Saw this on the DU sight and it's a Good off season project.
I built several many years ago and have had some success but falling trees took out two that I need to re-hang and I need to clean out the others.
Good luck


----------



## Redheads (Jun 9, 2008)

You can always check with the DOW in your district,they usually have plenty of the fiberglass ones they are willing to hand out.
We usually clean ours out this month and also do the mallard tubes as well. We will be waiting for good ice as its so much easier plus we take a bunch of young kids with us


----------



## M R DUCKS (Feb 20, 2010)

Love the wood duck boxes !
Plus
Bluebird
&
Bat houses


----------



## garhtr (Jan 12, 2009)

Redheads said:


> We will be waiting for good ice


That's what I was waiting for but 
I might make a few mallard nest tubes with my granddaughter that's a fun and easy project for us.
Good luck and good hunting !


----------



## Redheads (Jun 9, 2008)

Well, I'm hoping for the best as far as the ice goes.

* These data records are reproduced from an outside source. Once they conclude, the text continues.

/-! ### updRcv -/

@[simp] theorem State.updRcv_nextRef (f : Recovery → Recovery) : (s.updRcv f).nextRef = s.nextRef := rfl
@[simp] theorem State.updRcv_cores (f : Recovery → Recovery) : (s.updRcv f).cores = s.cores := rfl
@[simp] theorem State.updRcv_arbs (f : Recovery → Recovery) : (s.updRcv f).arbs = s.arbs := rfl
@[simp] theorem State.updRcv_querns (f : Recovery → Recovery) : (s.updRcv f).querns = s.querns := rfl
@[simp] theorem State.updRcv_rows (f : Recovery → Recovery) : (s.updRcv f).rows = s.rows := rfl
@[simp] theorem State.updRcv_repl (f : Recovery → Recovery) : (s.updRcv f).repl = s.repl := rfl
@[simp] theorem State.updRcv_units (f : Recovery → Recovery) : (s.updRcv f).units = s.units := rfl
@[simp] theorem State.updRcv_weir (f : Recovery → Recovery) : (s.updRcv f).weir = s.weir := rfl
@[simp] theorem State.updRcv_ctl (f : Recovery → Recovery) : (s.updRcv f).ctl = s.ctl := rfl
@[simp] theorem State.updRcv_tier (f : Recovery → Recovery) : (s.updRcv f).tier = s.tier := rfl
@[simp] theorem State.updRcv_fab (f : Recovery → Recovery) : (s.updRcv f).fab = s.fab := rfl
@[simp] theorem State.updRcv_rcv (f : Recovery → Recovery) : (s.updRcv f).rcv = f s.rcv := rfl
@[simp] theorem State.updRcv_atl (f : Recovery → Recovery) : (s.updRcv f).atl = s.atl := rfl
@[simp] theorem State.updRcv_ldr (f : Recovery → Recovery) : (s.updRcv f).ldr = s.ldr := rfl
@[simp] theorem State.updRcv_pow (f : Recovery → Recovery) : (s.updRcv f).pow = s.pow := rfl
@[simp] theorem State.updRcv_evt (f : Recovery → Recovery) : (s.updRcv f).evt = s.evt := rfl
@[simp] theorem State.updRcv_now (f : Recovery → Recovery) : (s.updRcv f).now = s.now := rfl
@[simp] theorem State.updRcv_fresh (f : Recovery → Recovery) : (s.updRcv f).fresh = s.fresh := rfl
@[simp] theorem State.updRcv_out (f : Recovery → Recovery) : (s.updRcv f).out = s.out := rfl
@[simp] theorem State.updRcv_pending (f : Recovery → Recovery) : (s.updRcv f).pending = s.pending := rfl
@[simp] theorem State.updRcv_fuses (f : Recovery → Recovery) : (s.updRcv f).fuses = s.fuses := rfl

/-! ### updAtl -/

@[simp] theorem State.updAtl_nextRef (f : Atluta → Atluta) : (s.updAtl f).nextRef = s.nextRef := rfl
@[simp] theorem State.updAtl_cores (f : Atluta → Atluta) : (s.updAtl f).cores = s.cores := rfl
@[simp] theorem State.updAtl_arbs (f : Atluta → Atluta) : (s.updAtl f).arbs = s.arbs := rfl
@[simp] theorem State.updAtl_querns (f : Atluta → Atluta) : (s.updAtl f).querns = s.querns := rfl
@[simp] theorem State.updAtl_rows (f : Atluta → Atluta) : (s.updAtl f).rows = s.rows := rfl
@[simp] theorem State.updAtl_repl (f : Atluta → Atluta) : (s.updAtl f).repl = s.repl := rfl
@[simp] theorem State.updAtl_units (f : Atluta → Atluta) : (s.updAtl f).units = s.units := rfl
@[simp] theorem State.updAtl_weir (f : Atluta → Atluta) : (s.updAtl f).weir = s.weir := rfl
@[simp] theorem State.updAtl_ctl (f : Atluta → Atluta) : (s.updAtl f).ctl = s.ctl := rfl
@[simp] theorem State.updAtl_tier (f : Atluta → Atluta) : (s.updAtl f).tier = s.tier := rfl
@[simp] theorem State.updAtl_fab (f : Atluta → Atluta) : (s.updAtl f).fab = s.fab := rfl
@[simp] theorem State.updAtl_rcv (f : Atluta → Atluta) : (s.updAtl f).rcv = s.rcv := rfl
@[simp] theorem State.updAtl_atl (f : Atluta → Atluta) : (s.updAtl f).atl = f s.atl := rfl
@[simp] theorem State.updAtl_ldr (f : Atluta → Atluta) : (s.updAtl f).ldr = s.ldr := rfl
@[simp] theorem State.updAtl_pow (f : Atluta → Atluta) : (s.updAtl f).pow = s.pow := rfl
@[simp] theorem State.updAtl_evt (f : Atluta → Atluta) : (s.updAtl f).evt = s.evt := rfl
@[simp] theorem State.updAtl_now (f : Atluta → Atluta) : (s.updAtl f).now = s.now := rfl
@[simp] theorem State.updAtl_fresh (f : Atluta → Atluta) : (s.updAtl f).fresh = s.fresh := rfl
@[simp] theorem State.updAtl_out (f : Atluta → Atluta) : (s.updAtl f).out = s.out := rfl
@[simp] theorem State.updAtl_pending (f : Atluta → Atluta) : (s.updAtl f).pending = s.pending := rfl
@[simp] theorem State.updAtl_fuses (f : Atluta → Atluta) : (s.updAtl f).fuses = s.fuses := rfl

/-! ### updLdr -/

@[simp] theorem State.updLdr_nextRef (f : Loader → Loader) : (s.updLdr f).nextRef = s.nextRef := rfl
@[simp] theorem State.updLdr_cores (f : Loader → Loader) : (s.updLdr f).cores = s.cores := rfl
@[simp] theorem State.updLdr_arbs (f : Loader → Loader) : (s.updLdr f).arbs = s.arbs := rfl
@[simp] theorem State.updLdr_querns (f : Loader → Loader) : (s.updLdr f).querns = s.querns := rfl
@[simp] theorem State.updLdr_rows (f : Loader → Loader) : (s.updLdr f).rows = s.rows := rfl
@[simp] theorem State.updLdr_repl (f : Loader → Loader) : (s.updLdr f).repl = s.repl := rfl
@[simp] theorem State.updLdr_units (f : Loader → Loader) : (s.updLdr f).units = s.units := rfl
@[simp] theorem State.updLdr_weir (f : Loader → Loader) : (s.updLdr f).weir = s.weir := rfl
@[simp] theorem State.updLdr_ctl (f : Loader → Loader) : (s.updLdr f).ctl = s.ctl := rfl
@[simp] theorem State.updLdr_tier (f : Loader → Loader) : (s.updLdr f).tier = s.tier := rfl
@[simp] theorem State.updLdr_fab (f : Loader → Loader) : (s.updLdr f).fab = s.fab := rfl
@[simp] theorem State.updLdr_rcv (f : Loader → Loader) : (s.updLdr f).rcv = s.rcv := rfl
@[simp] theorem State.updLdr_atl (f : Loader → Loader) : (s.updLdr f).atl = s.atl := rfl
@[simp] theorem State.updLdr_ldr (f : Loader → Loader) : (s.updLdr f).ldr = f s.ldr := rfl
@[simp] theorem State.updLdr_pow (f : Loader → Loader) : (s.updLdr f).pow = s.pow := rfl
@[simp] theorem State.updLdr_evt (f : Loader → Loader) : (s.updLdr f).evt = s.evt := rfl
@[simp] theorem State.updLdr_now (f : Loader → Loader) : (s.updLdr f).now = s.now := rfl
@[simp] theorem State.updLdr_fresh (f : Loader → Loader) : (s.updLdr f).fresh = s.fresh := rfl
@[simp] theorem State.updLdr_out (f : Loader → Loader) : (s.updLdr f).out = s.out := rfl
@[simp] theorem State.updLdr_pending (f : Loader → Loader) : (s.updLdr f).pending = s.pending := rfl
@[simp] theorem State.updLdr_fuses (f : Loader → Loader) : (s.updLdr f).fuses = s.fuses := rfl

Heading out this morning to clean out last year's boxes and hen houses.


----------



## Redheads (Jun 9, 2008)

The ice was a no go today.....I was able to burn off one of the sorghum fields so it wasn't a total waste of time.

Guess i will be doing the nesting boxes from a boat this year


----------



## garhtr (Jan 12, 2009)

Redheads said:


> Guess i will be doing the nesting boxes from a boat this year


With no ice I'll be standing on a ladder ---inside a canoe 
Good luck


----------